Making Genomic Data Analysis Faster and More Accurate
- Matei Zaharia and Kristal Curtis | UC Berkeley
The Human Genome Project was completed almost a decade ago. One of its most promising potential outcomes is the ability to use genomic data for personalized medicine, especially in genetically-driven diseases such as cancer. Despite the excitement around this approach, personalized medicine is still in its infancy. One hurdle is producing large amounts of low-cost but accurate genomic data, to better understand the connections between genotype and health. Fortunately, technology advances in the past ten years have enabled a rapid fall, faster than Moore’s Law, in the cost of DNA sequencing. However, the disadvantage of new DNA sequencers is that postprocessing the data they produce is hard.
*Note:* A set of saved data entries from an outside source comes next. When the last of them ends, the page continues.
theorem State.ownWrite_fr {κ : Nat} {s0 s : State} {x : Axis} {w : Word} (hf_ : Fr κ s0 s) (hk_ : 0x8000000e00000101e000e00008000000000000000000000018410 &&& κ = 0x8000000e00000101e000e00008000000000000000000000018410 := by decide) :
    Fr κ s0 (State.ownWrite s x w) := by
  refine Fr.lift hf_ hk_ ?_
  clear hf_ hk_
  unfold State.ownWrite
  have h0 := Fr.refl 0x8000000e00000101e000e00008000000000000000000000018410 s
  repeat' first
      | ((try lift_lets); intro v; refine_lift have hv : Fr 0x8000000e00000101e000e00008000000000000000000000018410 s v := ?_; ?_; clear_value v)
      | ((try lift_lets); intro v)
      | with_reducible refine State.modSv_fr ?_
      | with_reducible refine State.ownIdle_fr ?_
      | with_reducible refine State.wrSh_fr ?_
      | with_reducible refine Fr.ite ?_ ?_
      | with_reducible refine Fr.cond ?_ ?_
      | with_reducible assumption
      | with_reducible exact Fr.id_ (by with_reducible assumption)
      | (refine Fr.of_snd (by assumption) ?_)
      | (refine Fr.of_fst (by assumption) ?_)
      | split
      | (unfold v; split)
      | (unfold v; clear_value *; split)
      | (clear_value *; split)

@[simp] theorem lockoutFld_fam {x : Axis} : fam (lockoutFld x).reg = 201 := by cases x <;> rfl

theorem State.bandSteps_fr {κ : Nat} {s0 s : State} {x : Axis} {b : ℕ} (hf_ : Fr κ s0 s) (hk_ : 0x100000000000000000000000000000000000000000000000000000 &&& κ = 0x100000000000000000000000000000000000000000000000000000 := by decide) :
    Fr κ s0 (State.bandSteps s x b) := by
  refine Fr.lift hf_ hk_ ?_
  clear hf_ hk_
  unfold State.bandSteps
  have h0 := Fr.refl 0x100000000000000000000000000000000000000000000000000000 s
  repeat' first
      | ((try lift_lets); intro v; refine_lift have hv : Fr 0x100000000000000000000000000000000000000000000000000000 s v := ?_; ?_; clear_value v)
      | ((try lift_lets); intro v)
      | with_reducible refine State.set_fr ?_
      | with_reducible refine Fr.forEach ?_ (fun t a ht => ?_)
      | with_reducible refine Fr.ite ?_ ?_
      | with_reducible refine Fr.cond ?_ ?_
      | with_reducible assumption
      | (refine Fr.of_snd (by assumption) ?_)
      | (refine Fr.of_fst (by assumption) ?_)
      | split
      | (unfold v; split)
      | (unfold v; clear_value *; split)
      | (clear_value *; split)

theorem State.atLimits_fr {κ : Nat} {s0 s : State} {x : Axis} (hf_ : Fr κ s0 s) (hk_ : 0x40000000000000000000000000000000000000000000000000000 &&& κ = 0x40000000000000000000000000000000000000000000000000000 := by decide) :
    Fr κ s0 (State.atLimits s x) := by
  refine Fr.lift hf_ hk_ ?_
  clear hf_ hk_
  unfold State.atLimits
  have h0 := Fr.refl 0x40000000000000000000000000000000000000000000000000000 s
  repeat' first
      | ((try lift_lets); intro v; refine_lift have hv : Fr 0x40000000000000000000000000000000000000000000000000000 s v := ?_; ?_; clear_value v)
      | ((try lift_lets); intro v)
      | with_reducible refine State.set_fr ?_
      | with_reducible refine Fr.ite ?_ ?_
      | with_reducible refine Fr.cond ?_ ?_
      | with_reducible assumption
      | (refine Fr.of_snd (by assumption) ?_)
      | (refine Fr.of_fst (by assumption) ?_)
      | split
      | (unfold v; split)
      | (unfold v; clear_value *; split)
      | (clear_value *; split)

theorem State.cascadeShow_fr {κ : Nat} {s0 s : State} {x : Axis} (hf_ : Fr κ s0 s) (hk_ : 0x1000000000000000000000000000000000000000000000000000000000 &&& κ = 0x1000000000000000000000000000000000000000000000000000000000 := by decide) :
    Fr κ s0 (State.cascadeShow s x) := by
  refine Fr.lift hf_ hk_ ?_
  clear hf_ hk_
  unfold State.cascadeShow
  have h0 := Fr.refl 0x1000000000000000000000000000000000000000000000000000000000 s
  repeat' first
      | ((try lift_lets); intro v; refine_lift have hv : Fr 0x1000000000000000000000000000000000000000000000000000000000 s v := ?_; ?_; clear_value v)
      | ((try lift_lets); intro v)
      | with_reducible refine State.set_fr ?_
      | with_reducible refine Fr.ite ?_ ?_
      | with_reducible refine Fr.cond ?_ ?_
      | with_reducible assumption
      | with_reducible exact Fr.id_ (by with_reducible assumption)
      | (refine Fr.of_snd (by assumption) ?_)
      | (refine Fr.of_fst (by assumption) ?_)
      | split
      | (unfold v; split)
      | (unfold v; clear_value *; split)
      | (clear_value *; split)

theorem State.cascadeReturn_fr {κ : Nat} {s0 s : State} {x : Axis} (hf_ : Fr κ s0 s) (hk_ : 0x101000000000000000000000000000000000000000000000000000060000 &&& κ = 0x101000000000000000000000000000000000000000000000000000060000 := by decide) :
    Fr κ s0 (State.cascadeReturn s x) := by
  refine Fr.lift hf_ hk_ ?_
  clear hf_ hk_
  unfold State.cascadeReturn
  have h0 := Fr.refl 0x101000000000000000000000000000000000000000000000000000060000 s
  repeat' first
      | ((try lift_lets); intro v; refine_lift have hv : Fr 0x101000000000000000000000000000000000000000000000000000060000 s v := ?_; ?_; clear_value v)
      | ((try lift_lets); intro v)
      | with_reducible refine State.cascadeShow_fr ?_
      | with_reducible refine State.modTr_fr ?_
      | with_reducible refine State.set_fr ?_
      | with_reducible refine State.setCause_fr ?_
      | with_reducible refine Fr.ite ?_ ?_
      | with_reducible refine Fr.cond ?_ ?_
      | with_reducible assumption
      | (refine Fr.of_snd (by assumption) ?_)
      | (refine Fr.of_fst (by assumption) ?_)
      | split
      | (unfold v; split)
      | (unfold v; clear_value *; split)
      | (clear_value *; split)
These sequencers produce large numbers of short (100-character) “reads” from the genome, which must then be assembled, much like a puzzle, into a full sequence. Because of its high computational cost, this data analysis problem will soon dominate the cost of reconstructing a genome.
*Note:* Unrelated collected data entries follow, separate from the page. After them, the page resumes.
theorem execTransitionMeasured_fr {s t_ : State} {x : Axis} {p : ℕ} {rising : Bool} {tb : ℤ} {te : ℤ} {tOff : Option Int} {tOn : Option Int} (e_ : execTransitionMeasured x p rising tb te tOff tOn s = .next t_) : Fr 0xc2c01000008004bc00201440000000000000000000000000000000000000024000a207f400 s t_ := by
  unfold execTransitionMeasured at e_
  obtain rfl := Host.Outcome.next.inj e_
  clear e_
  have h0 := Fr.refl 0xc2c01000008004bc00201440000000000000000000000000000000000000024000a207f400 s
  repeat' first
      | ((try lift_lets); intro v; refine_lift have hv : Fr 0xc2c01000008004bc00201440000000000000000000000000000000000000024000a207f400 s v := ?_; ?_; clear_value v)
      | ((try lift_lets); intro v)
      | with_reducible refine State.transition_fr ?_
      | with_reducible refine Fr.ite ?_ ?_
      | with_reducible refine Fr.cond ?_ ?_
      | with_reducible assumption
      | with_reducible exact Fr.id_ (by with_reducible assumption)
      | (refine Fr.of_snd (by assumption) ?_)
      | (refine Fr.of_fst (by assumption) ?_)
      | split
      | (unfold v; split)
      | (unfold v; clear_value *; split)
      | (clear_value *; split)

theorem State.edgesClose_fr {κ : Nat} {s0 s : State} {x : Axis} (hf_ : Fr κ s0 s) (hk_ : 0x60000 &&& κ = 0x60000 := by decide) :
    Fr κ s0 (State.edgesClose s x) := by
  refine Fr.lift hf_ hk_ ?_
  clear hf_ hk_
  unfold State.edgesClose
  have h0 := Fr.refl 0x60000 s
  repeat' first
      | ((try lift_lets); intro v; refine_lift have hv : Fr 0x60000 s v := ?_; ?_; clear_value v)
      | ((try lift_lets); intro v)
      | with_reducible refine State.modTr_fr ?_
      | with_reducible refine Fr.ite ?_ ?_
      | with_reducible refine Fr.cond ?_ ?_
      | with_reducible assumption
      | with_reducible exact Fr.id_ (by with_reducible assumption)
      | (refine Fr.of_snd (by assumption) ?_)
      | (refine Fr.of_fst (by assumption) ?_)
      | split
      | (unfold v; split)
      | (unfold v; clear_value *; split)
      | (clear_value *; split)

@[simp] theorem ilkFld_fam {x : Axis} {p : Nat} : fam (ilkFld x p).reg = 187 := by unfold ilkFld; (repeat' split) <;> simp

theorem execInterlock_fr {s t_ : State} {x : Axis} {leg : ℕ} (e_ : execInterlock x leg s = .next t_) : Fr 0x2c01000000000801808044000000000000000000000000000000000000002400002078400 s t_ := by
  unfold execInterlock at e_
  obtain rfl := Host.Outcome.next.inj e_
  clear e_
  have h0 := Fr.refl 0x2c01000000000801808044000000000000000000000000000000000000002400002078400 s
  repeat' first
      | ((try lift_lets); intro v; refine_lift have hv : Fr 0x2c01000000000801808044000000000000000000000000000000000000002400002078400 s v := ?_; ?_; clear_value v)
      | ((try lift_lets); intro v)
      | with_reducible refine State.evx_fr ?_
      | with_reducible refine State.inc_fr ?_
      | with_reducible refine State.modTr_fr ?_
      | with_reducible refine State.set_fr ?_
      | with_reducible refine State.settle_fr ?_
      | with_reducible refine Fr.ite ?_ ?_
      | with_reducible refine Fr.cond ?_ ?_
      | with_reducible assumption
      | (refine Fr.of_snd (by assumption) ?_)
      | (refine Fr.of_fst (by assumption) ?_)
      | split
      | (unfold v; split)
      | (unfold v; clear_value *; split)
      | (clear_value *; split)

theorem execGateOffNotSensed_fr {s t_ : State} {x : Axis} {ch : ℕ} {ns : ℕ} (e_ : execGateOffNotSensed x ch ns s = .next t_) : Fr 0xc2c01000008004be1c001c400000fc0020500004101021000000000000000240002207f430 s t_ := by
  unfold execGateOffNotSensed at e_
  obtain rfl := Host.Outcome.next.inj e_
  clear e_
  have h0 := Fr.refl 0xc2c01000008004be1c001c400000fc0020500004101021000000000000000240002207f430 s
  repeat' first
      | ((try lift_lets); intro v; refine_lift have hv : Fr 0xc2c01000008004be1c001c400000fc0020500004101021000000000000000240002207f430 s v := ?_; ?_; clear_value v)
      | ((try lift_lets); intro v)
      | with_reducible refine State.againOff_fr ?_
      | with_reducible refine State.chooseSafe_fr ?_
      | with_reducible refine State.faultOn_fr ?_
      | with_reducible refine State.modTr_fr ?_
      | with_reducible refine State.set_fr ?_
      | with_reducible refine Fr.ite ?_ ?_
      | with_reducible refine Fr.cond ?_ ?_
      | with_reducible assumption
      | (refine Fr.of_snd (by assumption) ?_)
      | (refine Fr.of_fst (by assumption) ?_)
      | split
      | (unfold v; split)
      | (unfold v; clear_value *; split)
      | (clear_value *; split)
Our group, a team of researchers from the UC Berkeley AMP Lab, Microsoft, and UCSF, is working on a holistic system to quickly and accurately process short-read DNA data. This is in contrast to previous work, where the processing was broken up into discrete stages and separately optimized, resulting in inefficient resource usage and information loss. Our most mature contribution so far is a new algorithm for the first step in this process, alignment, where each read is matched to the location in the genome from which it most likely came. Alignment has traditionally been highly compute-intensive, taking days for one genome. Our new aligner, the Scalable Nucleotide Alignment Program (SNAP), reduces this cost by 10-100x, while simultaneously improving accuracy. It accomplishes this through a combination of algorithmic innovation and judicious use of modern hardware. We are also applying the insights from SNAP to further steps of the sequencing process, which use alignment results from multiple reads to determine the individual’s true genotype.
Speaker Details
Matei Zaharia is a fifth-year PhD student at UC Berkeley, working with Scott Shenker and Ion Stoica on topics in computer systems, networks and cloud computing. He is also a committer on Apache Hadoop and Apache Mesos. Matei is funded by a Google PhD Fellowship.
Kristal Curtis is a fifth-year PhD student in the AMP Lab at UC Berkeley, advised by David Patterson and Armando Fox. Her research has focused on performance modeling for storage systems and fast and accurate analysis of genomics data. She has been supported by an NSF Graduate Research Fellowship and a UC Berkeley Chancellor’s Fellowship.